What you have to do - Output all the data below verbatim.

Provided information -
-- ==== Sys2Proof/Machine/Overlay.lean ====
section
/-!
DEFINITION. The base image and the overlays: their checks, their application and removal (20).
-/
namespace Sys2Proof
namespace Machine

/-! ## The form of a record (20 R481, Tables 20.2 to 20.4) -/

/-- The type number of an item (Table 20.3). -/
def itemType : OvlItem → Nat
  | .param _ => 1
  | .quiet _ => 2
  | .peer _ => 3
  | .dormant _ => 4
  | .expiry _ => 5
  | .rmwTest _ _ _ _ _ _ => 6
  | .windowTest _ _ _ _ _ _ => 7
  | .unknown _ => 0

/-- How many items of a type a class takes: least and most; 0 and 0 where it takes none (Table 20.4). A record has no more than 4,096
bytes, so PARAM items are not counted. -/
def itemCount (cls type : Nat) : Nat × Nat :=
  match cls, type with
  | 7, 1 => (0, 0)
  | _, 1 => (0, 168)
  | 4, 3 => (0, 4)
  | 5, 4 => (1, 1)
  | 6, 5 => (1, 1)
  | 7, 2 => (1, 1)
  | 8, 6 => (0, 32)
  | 8, 7 => (0, 32)
  | _, _ => (0, 0)

/-- An IP version field (Table 20.3). -/
def ipVersion (b : Byte) : Bool := b == 4 || b == 6

/-- The encodings of an item's fields (Table 20.3). -/
def itemForm : OvlItem → Bool
  | .quiet q => ipVersion q.ipVer
  | .peer p => ipVersion p.ipVer
  | .windowTest _ _ d _ _ _ => d == 1 || d == 2
  | .unknown _ => false
  | _ => true

/-- The form of a record: version, class, lengths, the items its class takes and their encodings (R481, Tables 20.2 to 20.4). A QUIET record
that withdraws has only its tenant, and is not checked further (R486). -/
def recordForm (r : OvlRec) : Bool :=
  let cls := r.cls.toNat
  r.version == 1 && decide (1 ≤ cls) && decide (cls ≤ 8) && r.lenOk && decide (64 ≤ r.length.toNat) && decide (r.length.toNat ≤ 4096) &&
  r.length.toNat % 8 == 0 && r.count.toNat == r.items.length &&
  (List.range 8).all (fun k =>
    let n := (r.items.filter (fun i => itemType i == k)).length
    decide ((itemCount cls k).1 ≤ n) && decide (n ≤ (itemCount cls k).2)) &&
  (r.flags == 1 || r.items.all itemForm)

/-- The QUIET item of a record. -/
def quietItem (r : OvlRec) : Option QuietItem := r.items.findSome? (fun i => match i with
  | .quiet q => some q
  | _ => none)

/-- The record withdraws a QUIET overlay (R486). -/
def withdraws (r : OvlRec) : Bool := r.cls == 7 && r.flags == 1

/-- A withdrawal's other fields are zero (R486). -/
def withdrawForm (r : OvlRec) : Bool :=
  (quietItem r).all (fun q =>
    q.period == 0 && q.macs == 0 && q.sizeE == 0 && q.countA == 0 && q.countN == 0 && q.sizeD == 0 && q.sizeW == 0 && q.ipVer == 0 &&
    q.udpPort == 0 && q.sink == 0)

/-- A non-zero reserved field: a reserved flag, or in the record, or in a DORMANT item's flags (Tables 20.2 and 20.3). -/
def recordReserved (r : OvlRec) : Bool :=
  r.rsv != 0 || 2 ≤ r.flags.toNat || (r.flags == 1 && r.cls != 7) ||
  r.items.any (fun i => match i with
    | .dormant d => decide (2 ≤ d.flags.toNat)
    | _ => false)

/-- The ranges of Table 15.3. -/
def quietRanges (s : State) (q : QuietItem) : Bool :=
  let macs := (List.range 32).filter (fun n => q.macs.toNat.testBit n)
  (tenantAt s q.tenant.toNat).isSome &&
  within 1024 1000000000 q.period.toNat && q.period.toNat % 64 == 0 &&
  !macs.isEmpty && macs.all (fun n => (macAt s n).isSome && decide (q.sizeE.toNat ≤ pMacFrameMax s n)) && decide (1518 ≤ q.sizeE.toNat) &&
  within 1 64 q.countA.toNat && within 1 64 q.countN.toNat &&
  within 4096 65536 q.sizeD.toNat && q.sizeD.toNat % 4096 == 0 && decide (q.sizeW.toNat ≤ 2097152) && q.sizeW.toNat % 4096 == 0

/-- The ranges of a DORMANT item (R483). -/
def dormantRanges (d : DormantItem) : Bool :=
  within 3600 31536000 d.period.toNat && decide (600 ≤ d.window.toNat) && decide (2 * d.window.toNat ≤ d.period.toNat) &&
  decide (d.phase.toNat < d.period.toNat) && within 60 86400 d.idle.toNat

/-- The geometry of a BRINGUP row test: the one in use with the most parity. -/
def testData (s : State) : Nat := lanyardData s

/-- The ranges of an item (R483, R490; 15 Table 15.3). -/
def itemRanges (s : State) : OvlItem → Bool
  | .quiet q => quietRanges s q
  | .dormant d => dormantRanges d
  | .expiry n => within 3600 604800 n.toNat
  | .rmwTest seg row strip unit count _ =>
    segFree s seg.toNat && decide (row.toNat < 128) && decide (strip.toNat < testData s) && decide (1 ≤ count.toNat) &&
      decide (unit.toNat + count.toNat ≤ 16)
  | .windowTest slot window _ size _ _ =>
    decide (slot.toNat < 24) && within 2 15 window.toNat && within 12 36 size.toNat && (memberAt s (slotOf slot.toNat)).state == .healthy
  | _ => true

/-- Distinct peer shelves (Table 20.4). -/
def peersDistinct (r : OvlRec) : Bool :=
  let l := r.items.filterMap (fun i => match i with
    | .peer p => some p.shelf
    | _ => none)
  l.eraseDups.length == l.length

/-- The PARAM items of a record, in order. -/
def paramItems (r : OvlRec) : List ParamWrite := r.items.filterMap (fun i => match i with
  | .param w => some w
  | _ => none)

/-! ## Application -/

/-- The tenant of an overlay: that of a QUIET record, none otherwise. -/
def recordTenant (r : OvlRec) : Nat := ((quietItem r).map (fun q => q.tenant.toNat)).getD 0xFFFF

/-- The overlay that a record replaces: the service overlay for a service class, else that of its class, for QUIET of its tenant (R477,
R486; 01 R29). -/
def replaced (s : State) (r : OvlRec) : Option OvlInForce :=
  if r.cls.toNat ≤ 3 then s.layers.overlays.find? (fun o => decide (o.cls ≤ 3)) else overlayIn s r.cls.toNat (recordTenant r)

/-- An overlay takes force in place of the one it replaces (R476, R477). -/
def withOverlay (r : OvlRec) (s : State) : State :=
  let cls := r.cls.toNat
  let old := replaced s r
  let o : OvlInForce := { cls := cls, tenant := recordTenant r, digest := r.digest, items := r.items, since := now s }
  { s with layers := { s.layers with overlays := s.layers.overlays.filter (fun x => some x != old) ++ [o],
                                     service := if cls ≤ 3 then cls else s.layers.service } }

Response to the exercise -
-- ==== Sys2Proof/Machine/Overlay.lean ====
section
/-!
DEFINITION. The base image and the overlays: their checks, their application and removal (20).
-/
namespace Sys2Proof
namespace Machine

/-! ## The form of a record (20 R481, Tables 20.2 to 20.4) -/

/-- The type number of an item (Table 20.3). -/
def itemType : OvlItem → Nat
  | .param _ => 1
  | .quiet _ => 2
  | .peer _ => 3
  | .dormant _ => 4
  | .expiry _ => 5
  | .rmwTest _ _ _ _ _ _ => 6
  | .windowTest _ _ _ _ _ _ => 7
  | .unknown _ => 0

/-- How many items of a type a class takes: least and most; 0 and 0 where it takes none (Table 20.4). A record has no more than 4,096
bytes, so PARAM items are not counted. -/
def itemCount (cls type : Nat) : Nat × Nat :=
  match cls, type with
  | 7, 1 => (0, 0)
  | _, 1 => (0, 168)
  | 4, 3 => (0, 4)
  | 5, 4 => (1, 1)
  | 6, 5 => (1, 1)
  | 7, 2 => (1, 1)
  | 8, 6 => (0, 32)
  | 8, 7 => (0, 32)
  | _, _ => (0, 0)

/-- An IP version field (Table 20.3). -/
def ipVersion (b : Byte) : Bool := b == 4 || b == 6

/-- The encodings of an item's fields (Table 20.3). -/
def itemForm : OvlItem → Bool
  | .quiet q => ipVersion q.ipVer
  | .peer p => ipVersion p.ipVer
  | .windowTest _ _ d _ _ _ => d == 1 || d == 2
  | .unknown _ => false
  | _ => true

/-- The form of a record: version, class, lengths, the items its class takes and their encodings (R481, Tables 20.2 to 20.4). A QUIET record
that withdraws has only its tenant, and is not checked further (R486). -/
def recordForm (r : OvlRec) : Bool :=
  let cls := r.cls.toNat
  r.version == 1 && decide (1 ≤ cls) && decide (cls ≤ 8) && r.lenOk && decide (64 ≤ r.length.toNat) && decide (r.length.toNat ≤ 4096) &&
  r.length.toNat % 8 == 0 && r.count.toNat == r.items.length &&
  (List.range 8).all (fun k =>
    let n := (r.items.filter (fun i => itemType i == k)).length
    decide ((itemCount cls k).1 ≤ n) && decide (n ≤ (itemCount cls k).2)) &&
  (r.flags == 1 || r.items.all itemForm)

/-- The QUIET item of a record. -/
def quietItem (r : OvlRec) : Option QuietItem := r.items.findSome? (fun i => match i with
  | .quiet q => some q
  | _ => none)

/-- The record withdraws a QUIET overlay (R486). -/
def withdraws (r : OvlRec) : Bool := r.cls == 7 && r.flags == 1

/-- A withdrawal's other fields are zero (R486). -/
def withdrawForm (r : OvlRec) : Bool :=
  (quietItem r).all (fun q =>
    q.period == 0 && q.macs == 0 && q.sizeE == 0 && q.countA == 0 && q.countN == 0 && q.sizeD == 0 && q.sizeW == 0 && q.ipVer == 0 &&
    q.udpPort == 0 && q.sink == 0)

/-- A non-zero reserved field: a reserved flag, or in the record, or in a DORMANT item's flags (Tables 20.2 and 20.3). -/
def recordReserved (r : OvlRec) : Bool :=
  r.rsv != 0 || 2 ≤ r.flags.toNat || (r.flags == 1 && r.cls != 7) ||
  r.items.any (fun i => match i with
    | .dormant d => decide (2 ≤ d.flags.toNat)
    | _ => false)

/-- The ranges of Table 15.3. -/
def quietRanges (s : State) (q : QuietItem) : Bool :=
  let macs := (List.range 32).filter (fun n => q.macs.toNat.testBit n)
  (tenantAt s q.tenant.toNat).isSome &&
  within 1024 1000000000 q.period.toNat && q.period.toNat % 64 == 0 &&
  !macs.isEmpty && macs.all (fun n => (macAt s n).isSome && decide (q.sizeE.toNat ≤ pMacFrameMax s n)) && decide (1518 ≤ q.sizeE.toNat) &&
  within 1 64 q.countA.toNat && within 1 64 q.countN.toNat &&
  within 4096 65536 q.sizeD.toNat && q.sizeD.toNat % 4096 == 0 && decide (q.sizeW.toNat ≤ 2097152) && q.sizeW.toNat % 4096 == 0

/-- The ranges of a DORMANT item (R483). -/
def dormantRanges (d : DormantItem) : Bool :=
  within 3600 31536000 d.period.toNat && decide (600 ≤ d.window.toNat) && decide (2 * d.window.toNat ≤ d.period.toNat) &&
  decide (d.phase.toNat < d.period.toNat) && within 60 86400 d.idle.toNat

/-- The geometry of a BRINGUP row test: the one in use with the most parity. -/
def testData (s : State) : Nat := lanyardData s

/-- The ranges of an item (R483, R490; 15 Table 15.3). -/
def itemRanges (s : State) : OvlItem → Bool
  | .quiet q => quietRanges s q
  | .dormant d => dormantRanges d
  | .expiry n => within 3600 604800 n.toNat
  | .rmwTest seg row strip unit count _ =>
    segFree s seg.toNat && decide (row.toNat < 128) && decide (strip.toNat < testData s) && decide (1 ≤ count.toNat) &&
      decide (unit.toNat + count.toNat ≤ 16)
  | .windowTest slot window _ size _ _ =>
    decide (slot.toNat < 24) && within 2 15 window.toNat && within 12 36 size.toNat && (memberAt s (slotOf slot.toNat)).state == .healthy
  | _ => true

/-- Distinct peer shelves (Table 20.4). -/
def peersDistinct (r : OvlRec) : Bool :=
  let l := r.items.filterMap (fun i => match i with
    | .peer p => some p.shelf
    | _ => none)
  l.eraseDups.length == l.length

/-- The PARAM items of a record, in order. -/
def paramItems (r : OvlRec) : List ParamWrite := r.items.filterMap (fun i => match i with
  | .param w => some w
  | _ => none)

/-! ## Application -/

/-- The tenant of an overlay: that of a QUIET record, none otherwise. -/
def recordTenant (r : OvlRec) : Nat := ((quietItem r).map (fun q => q.tenant.toNat)).getD 0xFFFF

/-- The overlay that a record replaces: the service overlay for a service class, else that of its class, for QUIET of its tenant (R477,
R486; 01 R29). -/
def replaced (s : State) (r : OvlRec) : Option OvlInForce :=
  if r.cls.toNat ≤ 3 then s.layers.overlays.find? (fun o => decide (o.cls ≤ 3)) else overlayIn s r.cls.toNat (recordTenant r)

/-- An overlay takes force in place of the one it replaces (R476, R477). -/
def withOverlay (r : OvlRec) (s : State) : State :=
  let cls := r.cls.toNat
  let old := replaced s r
  let o : OvlInForce := { cls := cls, tenant := recordTenant r, digest := r.digest, items := r.items, since := now s }
  { s with layers := { s.layers with overlays := s.layers.overlays.filter (fun x => some x != old) ++ [o],
                                     service := if cls ≤ 3 then cls else s.layers.service } }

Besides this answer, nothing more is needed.